God, War, and Providence

The Epic Struggle of Roger Williams and the Narragansett Indians against the Puritans of New England

Description

The tragic and fascinating history of the first epic struggle between white settlers and Native Americans in the early seventeenth century: “a riveting historical validation of emancipatory impulses frustrated in their own time” (Booklist, starred review) as determined Narragansett Indians refused to back down and accept English authority.

A devout Puritan minister in seventeenth-century New England, Roger Williams was also a social critic, diplomat, theologian, and politician who fervently believed in tolerance. Yet his orthodox brethren were convinced tolerance fostered anarchy and courted God’s wrath. Banished from Massachusetts Bay Colony in 1635, Williams purchased land from the Narragansett Indians and laid the foundations for the colony of Rhode Island as a place where Indian and English cultures could flourish side by side, in peace.

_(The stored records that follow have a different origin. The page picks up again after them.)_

-- ==== Sys2Proof/Laws/Ops.lean ====
section
/-! SUPPORT. One lemma for each shared operation that says all it can do. -/

namespace Sys2Proof.Machine

/-! ### Putting meanings together -/

@[simp] theorem need_some {α : Type} (r : Fault) (a : α) (k : α → Result) :
    need r (some a) k = k a := rfl

@[simp] theorem need_none {α : Type} (r : Fault) (k : α → Result) :
    need r none k = .fault r := rfl

/-- A next state after `need` comes from a value that is there. -/
theorem need_eq_next {α : Type} {r : Fault} {o : Option α} {k : α → Result} {t : State} :
    need r o k = .next t ↔ ∃ a, o = some a ∧ k a = .next t := by
  cases o <;> simp

/-- A fault of `need` is its own, or that of the rest. -/
theorem need_eq_fault {α : Type} {r r' : Fault} {o : Option α} {k : α → Result} :
    need r o k = .fault r' ↔ (o = none ∧ r' = r) ∨ ∃ a, o = some a ∧ k a = .fault r' := by
  cases o <;> simp [eq_comm]

/-- `need` refuses nothing itself. -/
theorem need_eq_refused {α : Type} {r : Fault} {q : Refusal} {o : Option α} {k : α → Result} :
    need r o k = .refused q ↔ ∃ a, o = some a ∧ k a = .refused q := by
  cases o <;> simp

@[simp] theorem andThen_next (s : State) (k : State → Result) :
    andThen (.next s) k = k s := rfl

/-- A next state after `andThen` comes from a next state of the first part. -/
theorem andThen_eq_next {o : Result} {k : State → Result} {t : State} :
    andThen o k = .next t ↔ ∃ s, o = .next s ∧ k s = .next t := by
  cases o <;> simp [andThen]

/-- A fault of `andThen` is that of the first part, or of the rest. -/
theorem andThen_eq_fault {o : Result} {k : State → Result} {r : Fault} :
    andThen o k = .fault r ↔ o = .fault r ∨ ∃ s, o = .next s ∧ k s = .fault r := by
  cases o <;> simp [andThen]

theorem andThen_eq_refused {o : Result} {k : State → Result} {q : Refusal} :
    andThen o k = .refused q ↔ o = .refused q ∨ ∃ s, o = .next s ∧ k s = .refused q := by
  cases o <;> simp [andThen]

@[simp] theorem endStep_next (s : State) : endStep (.next s) = .next (tick s) := rfl

/-- A step's next state is an operation's next state with the inputs moved on. -/
theorem endStep_eq_next {o : Result} {t : State} :
    endStep o = .next t ↔ ∃ s, o = .next s ∧ tick s = t := by
  simp [endStep, andThen_eq_next]

/-- `raise` always answers, with ERR and PHASE written (60_exceptions.md R195). -/
theorem raise_eq_next {e : Error} {s t : State} :
    raise e s = .next t ↔ t = { s with err := e.code, phase := Phase.failed.bits } := by
  simp [raise, eq_comm]

@[simp] theorem raise_ne_fault (e : Error) (s : State) (r : Fault) : raise e s ≠ .fault r := by
  simp [raise]

@[simp] theorem raise_ne_refused (e : Error) (s : State) (q : Refusal) :
    raise e s ≠ .refused q := by
  simp [raise]

/-! ### Operands -/

theorem readLevel_of_lt {t : Table} {i : Nat} (h : i < 24) : readLevel t i = some t[i] := by
  simp [readLevel, h]

theorem readLevel_of_ge {t : Table} {i : Nat} (h : 24 ≤ i) : readLevel t i = none := by
  simp [readLevel, h]

theorem readLevel_eq_some {t : Table} {i : Nat} {v : Entry} :
    readLevel t i = some v ↔ ∃ h : i < 24, t[i] = v := by
  simp [readLevel, Vector.getElem?_eq_some_iff]

theorem writeLevel_of_lt {t : Table} {i : Nat} (v : Entry) (h : i < 24) :
    writeLevel t i v = some (t.setIfInBounds i v) := by
  simp only [writeLevel, h, dite_true, Option.some.injEq]
  ext j hj
  simp [Vector.getElem_set, Vector.getElem_setIfInBounds]

theorem writeLevel_of_ge {t : Table} {i : Nat} (v : Entry) (h : 24 ≤ i) :
    writeLevel t i v = none := by
  simp [writeLevel, h]

theorem writeLevel_eq_some {t t' : Table} {i : Nat} {v : Entry} :
    writeLevel t i v = some t' ↔ i < 24 ∧ t' = t.setIfInBounds i v := by
  by_cases h : i < 24
  · simp [writeLevel_of_lt v h, h, eq_comm]
  · simp [writeLevel_of_ge v (Nat.le_of_not_lt h), h]

theorem narrow_of_lt {w n : Nat} (h : n < 2 ^ w) : narrow w n = some (BitVec.ofNat w n) := by
  simp [narrow, h]

theorem narrow_eq_some {w n : Nat} {v : BitVec w} : narrow w n = some v ↔ v.toNat = n := by
  unfold narrow
  split
  · rename_i h
    rw [Option.some.injEq, ← BitVec.toNat_inj, BitVec.toNat_ofNat, Nat.mod_eq_of_lt h, eq_comm]
  · rename_i h
    simp only [reduceCtorEq, false_iff]
    intro hv
    exact h (hv ▸ v.isLt)

theorem decrement_of_pos {w : Nat} {r : BitVec w} (h : 0 < r.toNat) :
    decrement r = some (r - 1#w) := by
  simp [decrement, Nat.ne_of_gt h]

theorem decrement_eq_some {w : Nat} {r v : BitVec w} :
    decrement r = some v ↔ v.toNat + 1 = r.toNat := by
  unfold decrement
  split
  · simp_all
  · rename_i h
    rw [Option.some.injEq, ← BitVec.toNat_inj]
    have hr := r.isLt
    have hw : 1 < 2 ^ w := by omega
    have h1 : (1#w).toNat = 1 := by simp [BitVec.toNat_ofNat, Nat.mod_eq_of_lt hw]
    have hs : (r - 1#w).toNat = r.toNat - 1 := by
      rw [BitVec.toNat_sub_of_le, h1]
      rw [BitVec.le_def, h1]
      omega
    omega

theorem deepest_eq_some {s : State} {l : Nat} : deepest s = some l ↔ l + 1 = s.depth.toNat := by
  unfold deepest
  split <;> simp <;> omega

@[simp] theorem isDeepest_iff {s : State} {l : Nat} :
    isDeepest s l = true ↔ l + 1 = s.depth.toNat := by
  simp [isDeepest]

/-! ### Where an operand is absent -/

theorem readLevel_eq_none {t : Table} {i : Nat} : readLevel t i = none ↔ 24 ≤ i := by
  simp [readLevel]

theorem writeLevel_eq_none {t : Table} {i : Nat} {v : Entry} :
    writeLevel t i v = none ↔ 24 ≤ i := by
  simp [writeLevel]

theorem narrow_eq_none {w n : Nat} : narrow w n = none ↔ 2 ^ w ≤ n := by
  simp [narrow]

theorem decrement_eq_none {w : Nat} {r : BitVec w} : decrement r = none ↔ r.toNat = 0 := by
  unfold decrement
  split <;> simp_all

theorem deepest_eq_none {s : State} : deepest s = none ↔ s.depth.toNat = 0 := by
  unfold deepest
  split <;> simp_all

theorem memRead_eq_none {s : State} {a : Nat} : memRead s a = none ↔ 256 ≤ a := by
  unfold memRead Config.symtabEntries
  split <;> simp <;> omega

theorem memWrite_eq_none {s : State} {a : Nat} {v : Byte} :
    memWrite s a v = none ↔ 256 ≤ a := by
  unfold memWrite Config.symtabEntries
  split <;> simp <;> omega

/-! ### The symbol memory -/

@[simp] theorem lookup_store_same (m : Memory) (a : Nat) (v : Byte) :
    lookup (store m a v) a = some v := by
  induction m with
  | nil => simp [store, lookup]
  | cons c rest ih =>
    obtain ⟨b, u⟩ := c
    unfold store
    split
    · simp [lookup]
    · split
      · simp [lookup]
      · rename_i h
        simp [lookup, h, ih]

/-- A write leaves every other address alone. -/
theorem lookup_store_other (m : Memory) {a b : Nat} (v : Byte) (h : b ≠ a) :
    lookup (store m a v) b = lookup m b := by
  induction m with
  | nil => simp [store, lookup, h]
  | cons c rest ih =>
    obtain ⟨d, u⟩ := c
    unfold store
    split
    · simp [lookup, h]
    · split
      · rename_i hd
        subst hd
        simp [lookup, h]
      · simp [lookup, ih]

/-- The addresses listed after a write. -/
theorem mem_store {m : Memory} {a : Nat} {v : Byte} {c : Host.Cell} (h : c ∈ store m a v) :
    c = (a, v) ∨ c ∈ m := by
  induction m with
  | nil => simp_all [store]
  | cons d rest ih =>
    obtain ⟨b, u⟩ := d
    unfold store at h
    split at h
    · simpa using h
    · split at h
      · rcases List.mem_cons.mp h with h | h
        · exact .inl h
        · exact .inr (List.mem_cons_of_mem _ h)
      · rcases List.mem_cons.mp h with h | h
        · exact .inr (by simp [h])
        · rcases ih h with h | h
          · exact .inl h
          · exact .inr (List.mem_cons_of_mem _ h)

/-- A write inside the memory keeps the canonical form. -/
theorem store_wf {m : Memory} {a : Nat} (v : Byte) (hm : Memory.wf m)
    (ha : a < Config.symtabEntries) : Memory.wf (store m a v) := by
  obtain ⟨hp, hb⟩ := hm
  refine ⟨?_, fun c hc => ?_⟩
  · induction m with
    | nil => simp [store]
    | cons d rest ih =>
      obtain ⟨b, u⟩ := d
      obtain ⟨hd, hr⟩ := List.pairwise_cons.mp hp
      unfold store
      split
      · rename_i hab
        refine List.pairwise_cons.mpr ⟨fun c hc => ?_, hp⟩
        rcases List.mem_cons.mp hc with rfl | hc
        · exact hab
        · exact Nat.lt_trans hab (hd c hc)
      · split
        · rename_i hab
          exact List.pairwise_cons.mpr ⟨fun c hc => by have := hd c hc; simp_all, hr⟩
        · rename_i hlt hne
          refine List.pairwise_cons.mpr
            ⟨fun c hc => ?_, ih hr fun c hc => hb c (List.mem_cons_of_mem _ hc)⟩
          rcases mem_store hc with rfl | hc
          · show b < a
            omega
          · exact hd c hc
  · rcases mem_store hc with rfl | hc
    · exact ha
    · exact hb c hc

theorem memWrite_eq_some {s t : State} {a : Nat} {v : Byte} :
    memWrite s a v = some t ↔
      a < Config.symtabEntries ∧ t = { s with mem := store s.mem a v } := by
  unfold memWrite
  split
  · rename_i h
    simp [h, eq_comm]
  · rename_i h
    simp [h]

theorem memRead_of_lookup {s : State} {a : Nat} {v : Byte} (ha : a < Config.symtabEntries)
    (h : lookup s.mem a = some v) : memRead s a = some v := by
  simp [memRead, ha, h]

theorem memRead_eq_some {s : State} {a : Nat} {v : Byte} :
    memRead s a = some v ↔
      a < Config.symtabEntries ∧ (lookup s.mem a).getD (Config.powerOnSymbol a) = v := by
  unfold memRead
  split
  · rename_i h
    simp [h]
  · rename_i h
    simp [h]

/-! ### The deepest level's count -/

/-- All that `bumpDeepest` can do (40_tree_builder.md R114, R117): one table entry grows by one. -/
theorem bumpDeepest_eq_next {s t : State} :
    bumpDeepest s = .next t ↔
      ∃ l n n', l + 1 = s.depth.toNat ∧ readLevel s.leaves l = some n ∧
        BitVec.toNat n' = n.toNat + 1 ∧ l < 24 ∧
        t = { s with leaves := s.leaves.setIfInBounds l n' } := by
  unfold bumpDeepest
  simp only [need_eq_next, deepest_eq_some, narrow_eq_some, writeLevel_eq_some,
    Host.Outcome.next.injEq]
  constructor
  · rintro ⟨l, hl, n, hn, n', hn', tb, ⟨h24, rfl⟩, rfl⟩
    exact ⟨l, n, n', hl, hn, hn', h24, rfl⟩
  · rintro ⟨l, n, n', hl, hn, hn', h24, rfl⟩
    exact ⟨l, hl, n, hn, n', hn', _, ⟨h24, rfl⟩, rfl⟩

end Sys2Proof.Machine
end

As the seventeenth century wore on, a steadily deepening antagonism developed between an expansionist, aggressive Puritan culture and an increasingly vulnerable, politically divided Indian population. Indian tribes that had been at the center of the New England communities found themselves shunted off to the margins of the region. By the 1660s, all the major Indian peoples in southern New England had come to accept English authority, either tacitly or explicitly. All, except one: the Narragansetts.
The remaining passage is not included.